# Ground Bar Installation



## Zparme (Nov 11, 2010)

I've been doing a few more services than usual so I'm encountering different scenarios quite frequently. I have a question about adding additional ground/neutral bars.

I know most panels come with pre-tapped holes to mount additional ground bars, but is it legal to drill and tap the ground bar wherever I want in the panel?


----------



## BBQ (Nov 16, 2010)

Zparme said:


> is it legal to drill and tap the ground bar wherever I want in the panel?


It should be, but because most load centers are listed, and the grounding bars are listed as well, an inspector would be within their authority to cite 110.3(B).




> 110.3 Examination, Identification, Installation, and Use
> of Equipment.
> 
> (B) Installation and Use. Listed or labeled equipment
> ...



It is up to the inspector / AHJ to determine if what you have done is acceptable.

I would try to put them in the intended locations.


----------



## B4T (Feb 10, 2009)

Try using Murray panels.. they give you ground/neutral bars on both sides.. never run out of room...


----------



## don_resqcapt19 (Jul 18, 2010)

When the manufactures put the holes in for the ground bar screws they punch them in a manner that provides more threads in the enclosure than you would get by just drilling and tapping new holes. With some enclosures drilling and tapping would not meet the requirement found in 250.8(A)(5).


----------



## Shockdoc (Mar 4, 2010)

Do you link the new ground/neutral bar to the main bar via a insulated conductor?


----------



## Zparme (Nov 11, 2010)

Shockdoc said:


> Do you link the new ground/neutral bar to the main bar via a insulated conductor?


That would seem fine to me. It's also acceptable to use a nut to secure the ground bar to the panel.

I just thought it would be nice to put one towards the top of the panel to terminate old neutrals that are either too short or have insulation damage.


----------



## CraigV (May 12, 2011)

Shockdoc said:


> Do you link the new ground/neutral bar to the main bar via a insulated conductor?


Wait, I'll go start making some popcorn....:laughing:


----------



## Shockdoc (Mar 4, 2010)

CraigV said:


> Wait, I'll go start making some popcorn....:laughing:


Personally I believe if neutral loads are applied to it, a properly sized conductor needs to link it with the main neutral/ground bar. I run a #6 wh when I do it. The metal can of the box is grounded, without a link neutral loads are relying on the bond screw connection.


----------



## CraigV (May 12, 2011)

Shockdoc said:


> Personally I believe if neutral loads are applied to it, a properly sized conductor needs to link it with the main neutral/ground bar. I run a #6 wh when I do it. The metal can of the box is grounded, without a link neutral loads are relying on the bond screw connection.
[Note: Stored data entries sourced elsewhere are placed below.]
/-- PSTATE after a return (60 R840, R841). -/
theorem State.Legal.legalPState_return (h : s.Legal) (spsr : DWord) : s.LegalPState (s.returnPState spsr) := by
  have hpan (hc : s.cfg.havePAN = false) : (s.returnPState spsr).pan = false := by simp [State.returnPState, hc, h.pan hc]
  have huao (hc : s.cfg.haveUAO = false) : (s.returnPState spsr).uao = false := by simp [State.returnPState, hc, h.uao hc]
  cases hr : s.illegalReturn spsr with
  | true =>
    have hel : (s.returnPState spsr).el = s.p.el := by simp [State.returnPState, hr]
    have hsp : (s.returnPState spsr).sp = s.p.sp := by simp [State.returnPState, hr]
    exact ⟨hel ▸ h.level, fun he => State.el2Acts_withPState he (h.el2 (hel ▸ he)), fun he => hsp ▸ h.sp (hel ▸ he), rfl,
      hpan, huao⟩
  | false =>
    have hel : (s.returnPState spsr).el = EL.ofBits (spsr.extractLsb' 2 2) := by simp [State.returnPState, hr]
    have hsp : (s.returnPState spsr).sp = spsr.getLsbD 0 := by simp [State.returnPState, hr]
    have hlegal : ¬s.ReturnIsIllegal spsr := by rw [← State.illegalReturn_eq_true, hr]; simp
    simp only [State.ReturnIsIllegal, not_or] at hlegal
    obtain ⟨hlower, hhave, -, hbit1, hmode, hel2, -⟩ := hlegal
    refine ⟨by simpa [hel] using hhave, fun he => ?_, fun he => ?_, rfl, hpan, huao⟩
    · have hbits : spsr.extractLsb' 2 2 = 2#2 := (EL.ofBits_eq_iff _ .el2).mp (hel ▸ he)
      cases hfrom : s.p.el with
      | el0 | el1 => simp [hbits, hfrom, EL.toNat, EL.bits] at hlower
      | el2 => exact State.el2Acts_withPState he (h.el2 hfrom)
      | el3 =>
        have hns : s.scr.getLsbD 0 = true := by simpa [hbits, hfrom] using hel2
        have hhave2 : s.cfg.haveEL2 = true := by simpa [← hel, he, Config.haveEL] using hhave
        simp only [State.el2Acts, State.isSecure, he, hhave2, hns]
        simp
    · have hbits : spsr.extractLsb' 2 2 = 0#2 := (EL.ofBits_eq_iff _ .el0).mp (hel ▸ he)
      rw [hsp]
      exact getLsbD_zero_of_mode_ne_one hbits hbit1 hmode

variable {s t : State}

/-! ## Writes of PSTATE and of system registers -/

/-- A PSTATE of the same level. -/
theorem State.Legal.legalPState_sameLevel (h : s.Legal) {p : PState} (hel : p.el = s.p.el) (hss : p.ss = s.p.ss)
    (hsp : s.p.el = .el0 → p.sp = false) (hpan : s.cfg.havePAN = false → p.pan = false)
    (huao : s.cfg.haveUAO = false → p.uao = false) : s.LegalPState p where
  level := hel ▸ h.level
  el2 he := State.el2Acts_withPState he (h.el2 (hel ▸ he))
  sp he := hsp (hel ▸ he)
  ss := hss.trans h.ss
  pan := hpan
  uao := huao

/-- MSR (immediate) writes SPSel above EL0 only, and PAN and UAO only with their features (49 R732). -/
theorem State.Legal.legalPState_writeField (h : s.Legal) {field : PStateField} {operand : BitVec 4}
    (hf : s.pstateFieldPresent field = true) : s.LegalPState (s.p.writeField field operand) := by
  cases field with
  | uao => exact h.legalPState_sameLevel rfl rfl h.sp h.pan (by simp_all [State.pstateFieldPresent])
  | pan => exact h.legalPState_sameLevel rfl rfl h.sp (by simp_all [State.pstateFieldPresent]) h.uao
  | sp => exact h.legalPState_sameLevel rfl rfl (by simp_all [State.pstateFieldPresent]) h.pan h.uao
  | daifSet | daifClr => exact h.legalPState_sameLevel rfl rfl h.sp h.pan h.uao

/-- Only the bits of the mask change (49 R731). -/
theorem getLsbD_writeMasked (mask old new : DWord) (i : Nat) :
    (writeMasked mask old new).getLsbD i = if mask.getLsbD i then new.getLsbD i else old.getLsbD i := by
  simp only [writeMasked, BitVec.getLsbD_or, BitVec.getLsbD_and, BitVec.getLsbD_not]
  by_cases hi : i < 64
  · cases mask.getLsbD i <;> simp [hi]
  · simp [BitVec.getLsbD_of_ge _ i (Nat.le_of_not_lt hi)]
 Agreed. I recall the sh1tstorm that started last time this issue came up.


----------



## Shockdoc (Mar 4, 2010)

CraigV said:


> Agreed. I recall the sh1tstorm that started last time this issue came up.
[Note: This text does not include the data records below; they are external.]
-- ==== Sys2Proof/Machine/Dispatch.lean ====
section
/-! DEFINITION. One arm per instruction (40_cycle.md R109, R114). -/

namespace Sys2Proof.Machine

def exec (i : Instr) (s : State) : Host.Outcome State Fault Refusal :=
  match i with
  | .add rd rs1 rs2 => Sys2Proof.Machine.execAdd rd rs1 rs2 s
  | .sub rd rs1 rs2 => Sys2Proof.Machine.execSub rd rs1 rs2 s
  | .xor rd rs1 rs2 => Sys2Proof.Machine.execXor rd rs1 rs2 s
  | .or rd rs1 rs2 => Sys2Proof.Machine.execOr rd rs1 rs2 s
  | .and rd rs1 rs2 => Sys2Proof.Machine.execAnd rd rs1 rs2 s
  | .sll rd rs1 rs2 => Sys2Proof.Machine.execSll rd rs1 rs2 s
  | .slt rd rs1 rs2 => Sys2Proof.Machine.execSlt rd rs1 rs2 s
  | .srl rd rs1 rs2 => Sys2Proof.Machine.execSrl rd rs1 rs2 s
  | .sra rd rs1 rs2 => Sys2Proof.Machine.execSra rd rs1 rs2 s
  | .mul rd rs1 rs2 => Sys2Proof.Machine.execMul rd rs1 rs2 s
  | .div rd rs1 rs2 => Sys2Proof.Machine.execDiv rd rs1 rs2 s
  | .rem rd rs1 rs2 => Sys2Proof.Machine.execRem rd rs1 rs2 s
  | .addi rd rs1 imm => Sys2Proof.Machine.execAddi rd rs1 imm s
  | .andi rd rs1 imm => Sys2Proof.Machine.execAndi rd rs1 imm s
  | .ori rd rs1 imm => Sys2Proof.Machine.execOri rd rs1 imm s
  | .xori rd rs1 imm => Sys2Proof.Machine.execXori rd rs1 imm s
  | .slti rd rs1 imm => Sys2Proof.Machine.execSlti rd rs1 imm s
  | .slli rd rs1 imm => Sys2Proof.Machine.execSlli rd rs1 imm s
  | .srli rd rs1 shamt => Sys2Proof.Machine.execSrli rd rs1 shamt s
  | .srai rd rs1 shamt => Sys2Proof.Machine.execSrai rd rs1 shamt s
  | .lb rd rs1 imm => Sys2Proof.Machine.execLb rd rs1 imm s
  | .lh rd rs1 imm => Sys2Proof.Machine.execLh rd rs1 imm s
  | .lw rd rs1 imm => Sys2Proof.Machine.execLw rd rs1 imm s
  | .sb rs2 rs1 imm => Sys2Proof.Machine.execSb rs2 rs1 imm s
  | .sh rs2 rs1 imm => Sys2Proof.Machine.execSh rs2 rs1 imm s
  | .sw rs2 rs1 imm => Sys2Proof.Machine.execSw rs2 rs1 imm s
  | .beq rs1 rs2 imm => Sys2Proof.Machine.execBeq rs1 rs2 imm s
  | .bne rs1 rs2 imm => Sys2Proof.Machine.execBne rs1 rs2 imm s
  | .blt rs1 rs2 imm => Sys2Proof.Machine.execBlt rs1 rs2 imm s
  | .bge rs1 rs2 imm => Sys2Proof.Machine.execBge rs1 rs2 imm s
  | .jal rd imm => Sys2Proof.Machine.execJal rd imm s
  | .jalr rd rs1 funct3 imm => Sys2Proof.Machine.execJalr rd rs1 funct3 imm s
  | .lui rd imm20 => Sys2Proof.Machine.execLui rd imm20 s
  | .auipc rd imm20 => Sys2Proof.Machine.execAuipc rd imm20 s

end Sys2Proof.Machine
end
I think i started it last time over the left hand side bars that relyed on the bond screw:devil2:


----------



## Celtic (Nov 19, 2007)

Zparme said:


> I just thought it would be nice to put one towards the top of the panel to terminate old neutrals that are either too short or have insulation damage.



It'd probably be easier to just wirenut and extend the old neutrals than install a bar because "it would be nice".


----------



## Speedlimit190 (Apr 29, 2012)

Wire nuts in a panel? Not if I can avoid it.


----------



## Cletis (Aug 20, 2010)

*main n*

my inspectors make up land all branch circuit neutrals on the same bar as main service neutral. I talked him into letting me use a supplementary ground bar as long as I run the correct sized bonding jumper from it to the main ground/neutral bar. I agree completely with this


----------



## user4818 (Jan 15, 2009)

B4T said:


> Try using Murray panels.. they give you ground/neutral bars on both sides.. never run out of room...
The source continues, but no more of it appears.